Of course when you had bought a few shirts at twelve dollars a throw, a dressing gown at forty, and silk pajamas at $15 came real natural.
Did I ever tell you how a necktie cost me $150? Well I will, before the super. comes in and tells me there's a new strike in the stitching room.
I was nineteen, and had been clerking for three years in Jed Barrow's store. Jed was so busy putting sand in the sugar, and mixing his Java with a high grade of chicory, he didn't have much time to think of advancing my wages, but I was careful, I had to be, and at the end of three years I had saved $178. I never have forgotten the exact figures, because it came so blamed hard.

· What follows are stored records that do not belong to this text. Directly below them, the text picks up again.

-- ==== Sys2Proof/Machine/Load.lean ====
section
/-! DEFINITION. Loading and unloading a container: its format (R314 to R327), relocation (R326), the checks at load (R302,
R303, R164, R86), and what a load and an UNLOAD change (R328 to R331). -/

namespace Sys2Proof.Machine

/-! ### Refusals (R303, R330) -/

/-- A refused load, as CFG_LOADST reports it. -/
structure Refused where
  status : Nat
  what : Nat := 0
  reason : Nat := 0
  room : Nat := 0
  x : Nat := 0
  y : Nat := 0
  elem : Nat := 0
  index : Nat := 0
  pos : Nat := 0
  deriving DecidableEq, Repr

/-- The word of CFG_LOADST (R303). -/
def Refused.word (r : Refused) : BitVec 64 :=
  BitVec.ofNat 64 (r.status * 2 ^ 56 + r.what * 2 ^ 52 + r.reason * 2 ^ 44 + r.room * 2 ^ 38 + r.x * 2 ^ 35 + r.y * 2 ^ 32
    + r.elem * 2 ^ 29 + r.index * 2 ^ 16 + r.pos)

/-- A refusal that names a section kind (R330). -/
def refuse {α : Type} (status kind : Nat) : Except Refused α := .error { status := status, index := kind }

/-- Goes on where a condition holds. -/
def require (ok : Bool) (r : Refused) : Except Refused Unit := if ok then .ok () else .error r

/-- A container breaks the format of a section. -/
def format (ok : Bool) (kind : Nat) : Except Refused Unit := require ok { status := 0x04, index := kind }

/-- Whether a stretch of bytes is zero. -/
def zeros (b : List Byte) (off n : Nat) : Bool := ((b.drop off).take n).all fun x => x == 0

/-- The bytes from an offset. -/
def slice (b : List Byte) (off n : Nat) : List Byte := (b.drop off).take n

/-- The equal parts of a list of bytes. -/
def chunks (n : Nat) (b : List Byte) : List (List Byte) := (upTo (b.length / n)).map fun i => slice b (n * i) n

/-! ### HEAD and sections (R314, R315) -/

/-- The offset and length of a section. -/
def secAt (b : List Byte) (kind : Nat) : Nat × Nat :=
  (bodyField b (64 + 16 * (kind - 1) + 8) 4, bodyField b (64 + 16 * (kind - 1) + 12) 4)

/-- The bytes of a section. -/
def secBytes (b : List Byte) (kind : Nat) : List Byte := slice b (secAt b kind).1 (secAt b kind).2

/-- Whether the sections lie in kind order from an offset on, without overlap and within the container. The offset of an absent
section is not looked at; log entry 80. -/
def sectionsOk (b : List Byte) : Nat → List Nat → Bool
  | _, [] => true
  | at_, k :: ks =>
    let s := secAt b k
    bodyField b (64 + 16 * (k - 1)) 2 == k && zeros b (64 + 16 * (k - 1) + 2) 6
      && (if s.2 = 0 then sectionsOk b at_ ks
          else s.1 % 64 == 0 && decide (at_ ≤ s.1) && decide (s.1 + s.2 ≤ b.length) && sectionsOk b (s.1 + s.2) ks)

/-- Whether HEAD follows R314 and R315. -/
def headOk (b : List Byte) : Bool :=
  decide (256 ≤ b.length) && bodyField b 0 4 == 0x0059524B && bodyField b 4 2 == 1 && zeros b 6 2
    && bodyField b 8 8 == b.length && zeros b 24 40 && sectionsOk b 256 [1, 2, 3, 4, 5, 6, 7, 8, 9, 10, 11, 12]
    && (secAt b 12).2 == 0 && (secAt b 11).2 != 0

/-! ### IMAGE (R316 to R318) -/

/-- The element records of a cell of a kind. -/
def elemsOfKind (kind : Nat) : Nat := if kind = 1 then 8 else 4

/-- The valid halfwords of four at an offset (R318). -/
def routeWords (b : List Byte) (off : Nat) : List Nat :=
  ((upTo 4).map fun i => bodyField b (off + 2 * i) 2).filter fun h => natBit h 15

/-- A destination of a route (R318). -/
def routeDest (h : Nat) : Dest := { x := natField h 12 3, y := natField h 9 3, e := natField h 6 3, i := natField h 4 2 }

/-- A destination of a control route (R318). -/
def ctlDestOf (h : Nat) : CtlDest :=
  if natBit h 3 then { x := natField h 12 3, y := natField h 9 3, i := natField h 6 2, start := true }
  else { x := natField h 12 3, y := natField h 9 3, e := natField h 6 3, i := natField h 4 2 }

/-- A counter set's record (R316). -/
def ctrOf (b : List Byte) : CtrSet :=
  let n := bodyField b 4 1
  { base := BitVec.ofNat 32 (bodyField b 0 4), entry := bodyField b 5 1 == 1,
    ext := (upTo n).map fun i => bodyField b (8 + 6 * i) 2 + 1,
    stride := (upTo n).map fun i => BitVec.ofNat 32 (bodyField b (8 + 6 * i + 2) 4),
    n := (upTo n).map fun _ => 0 }

/-- Entries of a table that are not empty. -/
def sparse {α : Type} (n : Nat) (f : Nat → Option α) : AMap α := (upTo n).filterMap fun i => (f i).map fun v => (i, v)

/-- An element record (R317). -/
def elemImgOf (b : List Byte) : ElemImg :=
  { slots := sparse 16 fun i =>
      let w := bodyField b (8 * i) 8
      if w = 0 then none else some (BitVec.ofNat 64 w)
    k := sparse 8 fun i =>
      let w := bodyField b (128 + 4 * i) 4
      if w = 0 then none else some (BitVec.ofNat 32 w)
    w := sparse 4 fun i =>
      let w := bodyField b (160 + 8 * i) 8
      if w = 0 then none else some (BitVec.ofNat 64 w)
    pb := BitVec.ofNat 8 (bodyField b 192 1)
    rot := natBit (bodyField b 193 1) 0
    ctlMap := sparse 4 fun c =>
      let m := natField (bodyField b 194 2) (4 * c) 4
      if natBit m 3 then some (m % 8) else none
    source := BitVec.ofNat 16 (bodyField b 196 2)
    outs := sparse 4 fun o =>
      let ds := (routeWords b (200 + 8 * o)).map routeDest
      if ds.isEmpty then none else some ds }

/-- Whether a halfword of a channel route follows R318: no reserved bit, and START only in control routes. -/
def routeFormat (h : Nat) : Bool := h % 8 == 0 && (!natBit h 15 || !natBit h 3)

/-- Whether an element record's reserved fields are zero. -/
def elemFormat (b : List Byte) : Bool :=
  decide (bodyField b 193 1 ≤ 1) && zeros b 198 2 && zeros b 232 24
    && (upTo 16).all fun i => routeFormat (bodyField b (200 + 2 * i) 2)

/-- The control routes of a cell, by source (R318). -/
def ctlOf (b : List Byte) : AMap (List CtlDest) :=
  (upTo 16).foldl (fun m i =>
    let src := bodyField b (200 + 4 * i) 1
    if src = 0xFF then m else mset m src (mget m src [] ++ [ctlDestOf (bodyField b (200 + 4 * i + 2) 2)])) []

/-- A cell record with its elements (R316). -/
def cellImgOf (b : List Byte) : CellImg :=
  let kind := bodyField b 2 1
  let n := elemsOfKind kind
  { x := bodyField b 0 1, y := bodyField b 1 1, kind := kind
    ctrs := sparse 4 fun i =>
      let c := slice b (8 + 32 * i) 32
      if bodyField c 4 1 = 0 then none else some (ctrOf c)
    ports := sparse 8 fun p =>
      let ds := (routeWords b (136 + 8 * p)).map routeDest
      if ds.isEmpty then none else some ds
    ctl := ctlOf b
    mcast := sparse 4 fun g =>
      let m := bodyField b (264 + 8 * g) 8
      let cs := ((upTo 64).filter fun i => natBit m i).map fun i => (i % 8, i / 8)
      if cs.isEmpty then none else some cs
    elems := (upTo n).map fun e => (e, elemImgOf (slice b (320 + 256 * e) 256))
    patch := if natBit (bodyField b 4 4) 0 then
        some (sparse 256 fun i =>
          let v := bodyField b (320 + 256 * n + 16 * i) 16
          if BitVec.ofNat 128 v = emptyPatch then none else some (BitVec.ofNat 128 v))
      else none }

/-- The length of a cell record with what follows it. -/
def cellRecLen (b : List Byte) : Nat :=
  320 + 256 * elemsOfKind (bodyField b 2 1) + (if natBit (bodyField b 4 4) 0 then 4096 else 0)

/-- Whether the destination halfword of a control route follows R318. -/
def ctlFormat (h : Nat) : Bool := h % 8 == 0 && (!natBit h 3 || (!natBit h 8 && natField h 4 2 == 0))

/-- Whether a cell record's fixed fields and reserved fields are right. -/
def cellFormat (b : List Byte) : Bool :=
  let kind := bodyField b 2 1
  let flags := bodyField b 4 4
  decide (1 ≤ kind ∧ kind ≤ 3) && bodyField b 3 1 == elemsOfKind kind && decide (flags ≤ 1) && (flags == 0 || kind == 1)
    && (kind == 3 || zeros b 72 64) && (kind == 2 || zeros b 264 32) && zeros b 296 24
    && ((upTo 4).all fun i => zeros b (8 + 32 * i + 6) 2 && decide (bodyField b (8 + 32 * i + 5) 1 ≤ 1)
        && decide (bodyField b (8 + 32 * i + 4) 1 ≤ 4))
    && ((upTo 32).all fun i => routeFormat (bodyField b (136 + 2 * i) 2))
    && ((upTo 16).all fun i => zeros b (200 + 4 * i + 1) 1 && ctlFormat (bodyField b (200 + 4 * i + 2) 2)
        && (bodyField b (200 + 4 * i) 1 != 0xFF || zeros b (200 + 4 * i + 2) 2))
    && ((upTo (elemsOfKind kind)).all fun e => elemFormat (slice b (320 + 256 * e) 256))

/-- The cell records of an image, in order. -/
def cellRecs (b : List Byte) : Nat → Option (List (List Byte))
  | 0 => if b.isEmpty then some [] else none
  | n + 1 =>
    let l := cellRecLen b
    if b.length < l then none else (cellRecs (b.drop l) n).map fun rs => b.take l :: rs

/-- An image with the bytes of its cell records. -/
structure RawImage where
  img : Image
  recs : List (List Byte)
  deriving DecidableEq, Repr

/-- The cell of an image that a destination names. -/
def Image.kindAt (im : Image) (x y : Nat) : Nat :=
  if x < 2 ^ im.gw ∧ y < 2 ^ im.gh then ((im.cells.find? fun k => k.x == x && k.y == y).map (·.kind)).getD 0 else 0

/-- The channel destinations that a cell record routes to, ports before elements. -/
def CellImg.dests (k : CellImg) : List Dest := k.ports.flatMap (·.2) ++ k.elems.flatMap fun e => e.2.outs.flatMap (·.2)

/-- Whether every destination that names an outbound edge port has input field 0 (R318). -/
def Image.edgeInputsOk (im : Image) : Bool :=
  im.cells.all fun k => k.dests.all fun d => im.kindAt d.x d.y != 3 || decide (d.e < 4) || d.i == 0

/-- One image from its bytes; none where it breaks R316 to R318. -/
def imageOf (b : List Byte) : Option RawImage :=
  let gw := bodyField b 4 1
  let gh := bodyField b 5 1
  let w := 2 ^ gw
  let n := bodyField b 6 2
  if 3 < gw ∨ 3 < gh ∨ n ≠ w * 2 ^ gh ∨ !zeros b 24 8 then none
  else
    match cellRecs (b.drop 32) n with
    | none => none
    | some rs =>
      let pat := bodyField b 8 16
      let okAt (p : Nat) : Bool :=
        let r := rs.getD p []
        cellFormat r && bodyField r 0 1 == p % w && bodyField r 1 1 == p / w && natField pat (2 * p) 2 == bodyField r 2 1
      let im : Image := { gw := gw, gh := gh, size := b.length, cells := rs.map cellImgOf }
      if (upTo n).all okAt && pat / 2 ^ (2 * n) == 0 && im.edgeInputsOk then some { img := im, recs := rs } else none

/-- The images of the section, one after another by their lengths. -/
def imagesOf (b : List Byte) : Nat → Option (List RawImage)
  | 0 => if b.isEmpty then some [] else none
  | n + 1 =>
    let l := bodyField b 0 4
    if l < 32 ∨ b.length < l then none
    else
      match imageOf (b.take l), imagesOf (b.drop l) n with
      | some i, some is => some (i :: is)
      | _, _ => none

/-! ### The other sections (R319, R321 to R326) -/

/-- An EDGE record with its place, and the counter set that it programs (R319). Its used levels reach to the last one
that is not zero. -/
structure EdgeRec where
  x : Nat
  y : Nat
  port : Nat
  edge : Edge
  levels : List (Nat × Word)
  deriving DecidableEq, Repr

/-- The levels of an EDGE record. -/
def edgeLevels (b : List Byte) : List (Nat × Word) :=
  let all := (upTo 4).map fun i => (bodyField b (24 + 8 * i) 2 + 1, BitVec.ofNat 32 (bodyField b (28 + 8 * i) 4))
  let used := (all.reverse.dropWhile fun l => l.1 == 1 && l.2 == 0).reverse
  if used.isEmpty then all.take 1 else used

/-- An EDGE record (R319). -/
def edgeOf (b : List Byte) : EdgeRec :=
  { x := bodyField b 0 1, y := bodyField b 1 1, port := bodyField b 2 1
    edge := { out := bodyField b 3 1 == 1, fmt := bodyField b 4 1, size := bodyField b 5 1, ctr := bodyField b 6 1,
              argBase := bodyField b 7 1 == 1, argOff := bodyField b 8 2, base := bodyField b 16 8 }
    levels := edgeLevels b }

/-- Whether an EDGE record follows R319: a size code of R291, none signed for OUT, and a counter set. -/
def edgeFormat (b : List Byte) : Bool :=
  let size := bodyField b 5 1
  (decide (size < 3) || (bodyField b 3 1 == 0 && (size == 4 || size == 5))) && decide (bodyField b 6 1 < 4)
    && decide (bodyField b 2 1 ≤ 3) && decide (bodyField b 3 1 ≤ 1) && (bodyField b 3 1 == 0 || bodyField b 4 1 == 0)
    && decide (bodyField b 7 1 ≤ 1) && bodyField b 8 2 % 8 == 0 && zeros b 10 6
    && (upTo 4).all fun i => zeros b (26 + 8 * i) 2

/-- A sequencing program: its room mask and its commands (R321). -/
structure SeqRec where
  mask : Nat
  cmds : List Nat
  deriving DecidableEq, Repr

/-- The SEQ programs, with fuel; none where the section breaks R321. -/
def seqsOf (b : List Byte) : Nat → Option (List SeqRec)
  | 0 => none
  | fuel + 1 =>
    if b.isEmpty then some []
    else
      let n := bodyField b 8 4
      let l := 16 + 16 * n
      if n = 0 ∨ 65536 < n ∨ b.length < l ∨ !zeros b 12 4 then none
      else (seqsOf (b.drop l) fuel).map fun rs =>
        { mask := bodyField b 0 8, cmds := (upTo n).map fun i => bodyField b (16 + 16 * i) 16 } :: rs

/-- A TAGS entry (R322). -/
structure TagsRec where
  img : Nat
  trap : Option Nat
  spawns : List Nat
  prefetch : List Prefetch
  deriving DecidableEq, Repr

/-- A prefetch entry (R322). -/
def prefetchOf (b : List Byte) : Prefetch :=
  { x := bodyField b 0 1, y := bodyField b 1 1, slot := bodyField b 2 1, fromArg := bodyField b 3 1 == 1,
    argOff := bodyField b 4 2, blocks := bodyField b 6 2 + 1, va := bodyField b 8 8 }

/-- The length of a TAGS entry by its counts. -/
def tagsLen (b : List Byte) : Nat := 16 + (2 * bodyField b 9 1 + 15) / 16 * 16 + 16 * bodyField b 8 1

/-- A TAGS entry; none where it breaks R322. -/
def tagsOf (b : List Byte) (images : List RawImage) : Option TagsRec :=
  let ns := bodyField b 9 1
  let po := 16 + (2 * ns + 15) / 16 * 16
  let trap := bodyField b 6 2
  let pf := (upTo (bodyField b 8 1)).map fun i => prefetchOf (slice b (po + 16 * i) 16)
  match images[bodyField b 4 2]? with
  | none => none
  | some im =>
    let okPf (p : Prefetch) : Bool := decide (p.slot ≤ 1)
      && (im.img.cells.any fun k => k.x == p.x && k.y == p.y && k.kind == 1)
    let okSrc := (upTo (bodyField b 8 1)).all fun i => decide (bodyField b (po + 16 * i + 3) 1 ≤ 1)
    let places := pf.map fun p => (p.x, p.y, p.slot)
    if 64 < ns ∨ !zeros b 10 6 ∨ (trap < 0x8000 ∧ trap ≠ 0) ∨ 0x9000 ≤ trap ∨ !okSrc ∨ !pf.all okPf
        ∨ places.eraseDups.length ≠ places.length ∨ !zeros b (16 + 2 * ns) (po - 16 - 2 * ns) then none
    else some { img := bodyField b 4 2, trap := if natBit trap 15 then some (trap % 4096) else none,
                spawns := (upTo ns).map fun i => bodyField b (16 + 2 * i) 2 % 4096, prefetch := pf }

There, one day, Jed suggested I take a week's vacation. I think he was afraid I was going to ask for a raise, and did it to get me out of the way, but as my Uncle Ezra had invited me to visit him in Boston I took my week, without pay, and hiked to the big town.
Uncle Ezra was the aristocrat of the family. He lived in one of those old yellow brick houses on Beacon Hill just across from the common, the kind with the lavender glass in the downstairs windows, and if the old man hadn't been so busy being an aristocrat, he'd have made a first-rate radical, for he was continually writing letters to the Transcript complaining about everything as it was.
Uncle Ezra greeted me cordially enough, until he caught sight of my necktie which I'll admit was somewhat bewhiskered and more green than black.
"My boy, what an awful tie!" he exclaimed.